[Records for this task — start]
-- ==== Sys2Proof/Laws/State.lean ====
section
/-! SUPPORT. What each named update of the state, of a core and of an engine's place leaves in each field: one lemma per field and
update, so that no proof unfolds a record update. -/

namespace Sys2Proof.Machine

open Sys2Proof

/-! ### A core written into the state -/

@[simp] theorem coreAt_setCoreAt (s : State) (c : Nat) (k : Core) : (s.setCoreAt c k).coreAt c = k := by
  simp [State.coreAt, State.setCoreAt]

@[simp] theorem coreAt_setCoreAt_other (s : State) (c d : Nat) (k : Core) (h : d ≠ c) :
    (s.setCoreAt c k).coreAt d = s.coreAt d := by
  simp [State.coreAt, State.setCoreAt, h]

@[simp] theorem core_setCore (s : State) (k : Core) : (s.setCore k).core = k := by
  simp [State.core, State.setCore, State.coreAt, State.setCoreAt]

theorem coreAt_setCore_other (s : State) (k : Core) (d : Nat) (h : d ≠ s.selCore) : (s.setCore k).coreAt d = s.coreAt d :=
  coreAt_setCoreAt_other s s.selCore d k h

@[simp] theorem core_modCore (s : State) (f : Core → Core) : (s.modCore f).core = f s.core := by
  simp [State.modCore, State.modCoreAt, State.core, State.coreAt, State.setCoreAt]

@[simp] theorem setCoreAt_now (s : State) (c : Nat) (k : Core) : (s.setCoreAt c k).now = s.now := rfl
@[simp] theorem setCoreAt_agenda (s : State) (c : Nat) (k : Core) : (s.setCoreAt c k).agenda = s.agenda := rfl
@[simp] theorem setCoreAt_free (s : State) (c : Nat) (k : Core) : (s.setCoreAt c k).free = s.free := rfl
@[simp] theorem setCoreAt_arg (s : State) (c : Nat) (k : Core) : (s.setCoreAt c k).arg = s.arg := rfl
@[simp] theorem setCoreAt_selCore (s : State) (c : Nat) (k : Core) : (s.setCoreAt c k).selCore = s.selCore := rfl
@[simp] theorem setCoreAt_selEng (s : State) (c : Nat) (k : Core) : (s.setCoreAt c k).selEng = s.selEng := rfl
@[simp] theorem setCoreAt_takes (s : State) (c : Nat) (k : Core) : (s.setCoreAt c k).takes = s.takes := rfl
@[simp] theorem setCoreAt_nextTake (s : State) (c : Nat) (k : Core) : (s.setCoreAt c k).nextTake = s.nextTake := rfl
@[simp] theorem setCoreAt_tq (s : State) (c : Nat) (k : Core) : (s.setCoreAt c k).tq = s.tq := rfl
@[simp] theorem setCoreAt_power (s : State) (c : Nat) (k : Core) : (s.setCoreAt c k).power = s.power := rfl
@[simp] theorem setCoreAt_stage (s : State) (c : Nat) (k : Core) : (s.setCoreAt c k).stage = s.stage := rfl
@[simp] theorem setCoreAt_ready (s : State) (c : Nat) (k : Core) : (s.setCoreAt c k).ready = s.ready := rfl
@[simp] theorem setCoreAt_recovery (s : State) (c : Nat) (k : Core) : (s.setCoreAt c k).recovery = s.recovery := rfl
@[simp] theorem setCoreAt_locks (s : State) (c : Nat) (k : Core) : (s.setCoreAt c k).locks = s.locks := rfl
@[simp] theorem setCoreAt_firmware (s : State) (c : Nat) (k : Core) : (s.setCoreAt c k).firmware = s.firmware := rfl
@[simp] theorem setCoreAt_harv (s : State) (c : Nat) (k : Core) : (s.setCoreAt c k).harv = s.harv := rfl
@[simp] theorem setCoreAt_aq (s : State) (c : Nat) (k : Core) : (s.setCoreAt c k).aq = s.aq := rfl
@[simp] theorem setCoreAt_nextSeq (s : State) (c : Nat) (k : Core) : (s.setCoreAt c k).nextSeq = s.nextSeq := rfl
@[simp] theorem setCoreAt_aqDone (s : State) (c : Nat) (k : Core) : (s.setCoreAt c k).aqDone = s.aqDone := rfl
@[simp] theorem setCoreAt_aqLost (s : State) (c : Nat) (k : Core) : (s.setCoreAt c k).aqLost = s.aqLost := rfl
@[simp] theorem setCoreAt_closed (s : State) (c : Nat) (k : Core) : (s.setCoreAt c k).closed = s.closed := rfl
@[simp] theorem setCoreAt_events (s : State) (c : Nat) (k : Core) : (s.setCoreAt c k).events = s.events := rfl
@[simp] theorem setCoreAt_evLost (s : State) (c : Nat) (k : Core) : (s.setCoreAt c k).evLost = s.evLost := rfl
@[simp] theorem setCoreAt_wdog (s : State) (c : Nat) (k : Core) : (s.setCoreAt c k).wdog = s.wdog := rfl
@[simp] theorem setCoreAt_sems (s : State) (c : Nat) (k : Core) : (s.setCoreAt c k).sems = s.sems := rfl
@[simp] theorem setCoreAt_sessions (s : State) (c : Nat) (k : Core) : (s.setCoreAt c k).sessions = s.sessions := rfl
@[simp] theorem setCoreAt_sbs (s : State) (c : Nat) (k : Core) : (s.setCoreAt c k).sbs = s.sbs := rfl
@[simp] theorem setCoreAt_lines (s : State) (c : Nat) (k : Core) : (s.setCoreAt c k).lines = s.lines := rfl
@[simp] theorem setCoreAt_pregs (s : State) (c : Nat) (k : Core) : (s.setCoreAt c k).pregs = s.pregs := rfl
@[simp] theorem setCoreAt_parts (s : State) (c : Nat) (k : Core) : (s.setCoreAt c k).parts = s.parts := rfl
@[simp] theorem setCoreAt_pstat (s : State) (c : Nat) (k : Core) : (s.setCoreAt c k).pstat = s.pstat := rfl
@[simp] theorem setCoreAt_seats (s : State) (c : Nat) (k : Core) : (s.setCoreAt c k).seats = s.seats := rfl
@[simp] theorem setCoreAt_seatBad (s : State) (c : Nat) (k : Core) : (s.setCoreAt c k).seatBad = s.seatBad := rfl
@[simp] theorem setCoreAt_pctlCommit (s : State) (c : Nat) (k : Core) : (s.setCoreAt c k).pctlCommit = s.pctlCommit := rfl
@[simp] theorem setCoreAt_pctlLocked (s : State) (c : Nat) (k : Core) : (s.setCoreAt c k).pctlLocked = s.pctlLocked := rfl
@[simp] theorem setCoreAt_pctlDefaulted (s : State) (c : Nat) (k : Core) : (s.setCoreAt c k).pctlDefaulted = s.pctlDefaulted := rfl
@[simp] theorem setCoreAt_pctlCause (s : State) (c : Nat) (k : Core) : (s.setCoreAt c k).pctlCause = s.pctlCause := rfl
@[simp] theorem setCoreAt_l2mode (s : State) (c : Nat) (k : Core) : (s.setCoreAt c k).l2mode = s.l2mode := rfl
@[simp] theorem setCoreAt_l2pages (s : State) (c : Nat) (k : Core) : (s.setCoreAt c k).l2pages = s.l2pages := rfl
@[simp] theorem setCoreAt_l2epochAt (s : State) (c : Nat) (k : Core) : (s.setCoreAt c k).l2epochAt = s.l2epochAt := rfl
@[simp] theorem setCoreAt_ecc (s : State) (c : Nat) (k : Core) : (s.setCoreAt c k).ecc = s.ecc := rfl
@[simp] theorem setCoreAt_frames (s : State) (c : Nat) (k : Core) : (s.setCoreAt c k).frames = s.frames := rfl
@[simp] theorem setCoreAt_writeOuts (s : State) (c : Nat) (k : Core) : (s.setCoreAt c k).writeOuts = s.writeOuts := rfl
@[simp] theorem setCoreAt_snapSeq (s : State) (c : Nat) (k : Core) : (s.setCoreAt c k).snapSeq = s.snapSeq := rfl
@[simp] theorem setCoreAt_resid (s : State) (c : Nat) (k : Core) : (s.setCoreAt c k).resid = s.resid := rfl
@[simp] theorem setCoreAt_granNext (s : State) (c : Nat) (k : Core) : (s.setCoreAt c k).granNext = s.granNext := rfl
@[simp] theorem setCoreAt_rkeCnt (s : State) (c : Nat) (k : Core) : (s.setCoreAt c k).rkeCnt = s.rkeCnt := rfl
@[simp] theorem setCoreAt_warm (s : State) (c : Nat) (k : Core) : (s.setCoreAt c k).warm = s.warm := rfl
@[simp] theorem setCoreAt_rtLate (s : State) (c : Nat) (k : Core) : (s.setCoreAt c k).rtLate = s.rtLate := rfl
@[simp] theorem setCoreAt_frecs (s : State) (c : Nat) (k : Core) : (s.setCoreAt c k).frecs = s.frecs := rfl
@[simp] theorem setCoreAt_fqLost (s : State) (c : Nat) (k : Core) : (s.setCoreAt c k).fqLost = s.fqLost := rfl
@[simp] theorem setCoreAt_flights (s : State) (c : Nat) (k : Core) : (s.setCoreAt c k).flights = s.flights := rfl
@[simp] theorem setCoreAt_dailies (s : State) (c : Nat) (k : Core) : (s.setCoreAt c k).dailies = s.dailies := rfl
@[simp] theorem setCoreAt_dailiesOut (s : State) (c : Nat) (k : Core) : (s.setCoreAt c k).dailiesOut = s.dailiesOut := rfl
@[simp] theorem setCoreAt_stale (s : State) (c : Nat) (k : Core) : (s.setCoreAt c k).stale = s.stale := rfl
@[simp] theorem setCoreAt_borec (s : State) (c : Nat) (k : Core) : (s.setCoreAt c k).borec = s.borec := rfl
@[simp] theorem setCoreAt_dbgen (s : State) (c : Nat) (k : Core) : (s.setCoreAt c k).dbgen = s.dbgen := rfl
@[simp] theorem setCoreAt_dbgCore (s : State) (c : Nat) (k : Core) : (s.setCoreAt c k).dbgCore = s.dbgCore := rfl
@[simp] theorem setCoreAt_dbgSpace (s : State) (c : Nat) (k : Core) : (s.setCoreAt c k).dbgSpace = s.dbgSpace := rfl
@[simp] theorem setCoreAt_dbgIndex (s : State) (c : Nat) (k : Core) : (s.setCoreAt c k).dbgIndex = s.dbgIndex := rfl
@[simp] theorem setCoreAt_dbgInfo (s : State) (c : Nat) (k : Core) : (s.setCoreAt c k).dbgInfo = s.dbgInfo := rfl
@[simp] theorem setCoreAt_hostRead (s : State) (c : Nat) (k : Core) : (s.setCoreAt c k).hostRead = s.hostRead := rfl
@[simp] theorem setCoreAt_mgmtRead (s : State) (c : Nat) (k : Core) : (s.setCoreAt c k).mgmtRead = s.mgmtRead := rfl
@[simp] theorem setCoreAt_hostAsk (s : State) (c : Nat) (k : Core) : (s.setCoreAt c k).hostAsk = s.hostAsk := rfl
@[simp] theorem setCoreAt_mem (s : State) (c : Nat) (k : Core) : (s.setCoreAt c k).mem = s.mem := rfl
@[simp] theorem setCoreAt_commitSeq (s : State) (c : Nat) (k : Core) : (s.setCoreAt c k).commitSeq = s.commitSeq := rfl
@[simp] theorem setCoreAt_heldCommits (s : State) (c : Nat) (k : Core) : (s.setCoreAt c k).heldCommits = s.heldCommits := rfl
@[simp] theorem setCoreAt_lineTimes (s : State) (c : Nat) (k : Core) : (s.setCoreAt c k).lineTimes = s.lineTimes := rfl
@[simp] theorem setCoreAt_kept (s : State) (c : Nat) (k : Core) : (s.setCoreAt c k).kept = s.kept := rfl
@[simp] theorem setCoreAt_batches (s : State) (c : Nat) (k : Core) : (s.setCoreAt c k).batches = s.batches := rfl
@[simp] theorem setCoreAt_returns (s : State) (c : Nat) (k : Core) : (s.setCoreAt c k).returns = s.returns := rfl
@[simp] theorem setCoreAt_flits (s : State) (c : Nat) (k : Core) : (s.setCoreAt c k).flits = s.flits := rfl
@[simp] theorem setCoreAt_sendSeq (s : State) (c : Nat) (k : Core) : (s.setCoreAt c k).sendSeq = s.sendSeq := rfl
@[simp] theorem setCoreAt_hostMem (s : State) (c : Nat) (k : Core) : (s.setCoreAt c k).hostMem = s.hostMem := rfl
@[simp] theorem setCoreAt_hwinA (s : State) (c : Nat) (k : Core) : (s.setCoreAt c k).hwinA = s.hwinA := rfl
@[simp] theorem setCoreAt_hwinL (s : State) (c : Nat) (k : Core) : (s.setCoreAt c k).hwinL = s.hwinL := rfl
@[simp] theorem setCoreAt_bme (s : State) (c : Nat) (k : Core) : (s.setCoreAt c k).bme = s.bme := rfl
@[simp] theorem setCoreAt_msixOn (s : State) (c : Nat) (k : Core) : (s.setCoreAt c k).msixOn = s.msixOn := rfl
@[simp] theorem setCoreAt_msixHeld (s : State) (c : Nat) (k : Core) : (s.setCoreAt c k).msixHeld = s.msixHeld := rfl
@[simp] theorem setCoreAt_msixPend (s : State) (c : Nat) (k : Core) : (s.setCoreAt c k).msixPend = s.msixPend := rfl
@[simp] theorem setCoreAt_msgs (s : State) (c : Nat) (k : Core) : (s.setCoreAt c k).msgs = s.msgs := rfl
@[simp] theorem setCoreAt_brgUp (s : State) (c : Nat) (k : Core) : (s.setCoreAt c k).brgUp = s.brgUp := rfl
@[simp] theorem setCoreAt_brgEn (s : State) (c : Nat) (k : Core) : (s.setCoreAt c k).brgEn = s.brgEn := rfl
@[simp] theorem setCoreAt_brgPeer (s : State) (c : Nat) (k : Core) : (s.setCoreAt c k).brgPeer = s.brgPeer := rfl
@[simp] theorem setCoreAt_brgRetry (s : State) (c : Nat) (k : Core) : (s.setCoreAt c k).brgRetry = s.brgRetry := rfl
@[simp] theorem setCoreAt_flash (s : State) (c : Nat) (k : Core) : (s.setCoreAt c k).flash = s.flash := rfl
@[simp] theorem setCoreAt_flState (s : State) (c : Nat) (k : Core) : (s.setCoreAt c k).flState = s.flState := rfl
@[simp] theorem setCoreAt_flCause (s : State) (c : Nat) (k : Core) : (s.setCoreAt c k).flCause = s.flCause := rfl
@[simp] theorem setCoreAt_flOp (s : State) (c : Nat) (k : Core) : (s.setCoreAt c k).flOp = s.flOp := rfl
@[simp] theorem setCoreAt_powerLimit (s : State) (c : Nat) (k : Core) : (s.setCoreAt c k).powerLimit = s.powerLimit := rfl
@[simp] theorem setCoreAt_throttled (s : State) (c : Nat) (k : Core) : (s.setCoreAt c k).throttled = s.throttled := rfl
@[simp] theorem setCoreAt_flushing (s : State) (c : Nat) (k : Core) : (s.setCoreAt c k).flushing = s.flushing := rfl
@[simp] theorem setCoreAt_selfRefresh (s : State) (c : Nat) (k : Core) : (s.setCoreAt c k).selfRefresh = s.selfRefresh := rfl
@[simp] theorem setCoreAt_bo (s : State) (c : Nat) (k : Core) : (s.setCoreAt c k).bo = s.bo := rfl
@[simp] theorem setCoreAt_jtagIr (s : State) (c : Nat) (k : Core) : (s.setCoreAt c k).jtagIr = s.jtagIr := rfl
@[simp] theorem setCoreAt_jtagDr (s : State) (c : Nat) (k : Core) : (s.setCoreAt c k).jtagDr = s.jtagDr := rfl
@[simp] theorem setCoreAt_pcieDown (s : State) (c : Nat) (k : Core) : (s.setCoreAt c k).pcieDown = s.pcieDown := rfl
[Records for this task — finish]
## Task brief
When the line with "s.flOp := rfl" is reached in the data above, start copying there, and copy each line exactly until the line with "s.bo := rfl" has been copied; copy nothing else.

## Result
@[simp] theorem setCoreAt_flOp (s : State) (c : Nat) (k : Core) : (s.setCoreAt c k).flOp = s.flOp := rfl
@[simp] theorem setCoreAt_powerLimit (s : State) (c : Nat) (k : Core) : (s.setCoreAt c k).powerLimit = s.powerLimit := rfl
@[simp] theorem setCoreAt_throttled (s : State) (c : Nat) (k : Core) : (s.setCoreAt c k).throttled = s.throttled := rfl
@[simp] theorem setCoreAt_flushing (s : State) (c : Nat) (k : Core) : (s.setCoreAt c k).flushing = s.flushing := rfl
@[simp] theorem setCoreAt_selfRefresh (s : State) (c : Nat) (k : Core) : (s.setCoreAt c k).selfRefresh = s.selfRefresh := rfl
@[simp] theorem setCoreAt_bo (s : State) (c : Nat) (k : Core) : (s.setCoreAt c k).bo = s.bo := rfl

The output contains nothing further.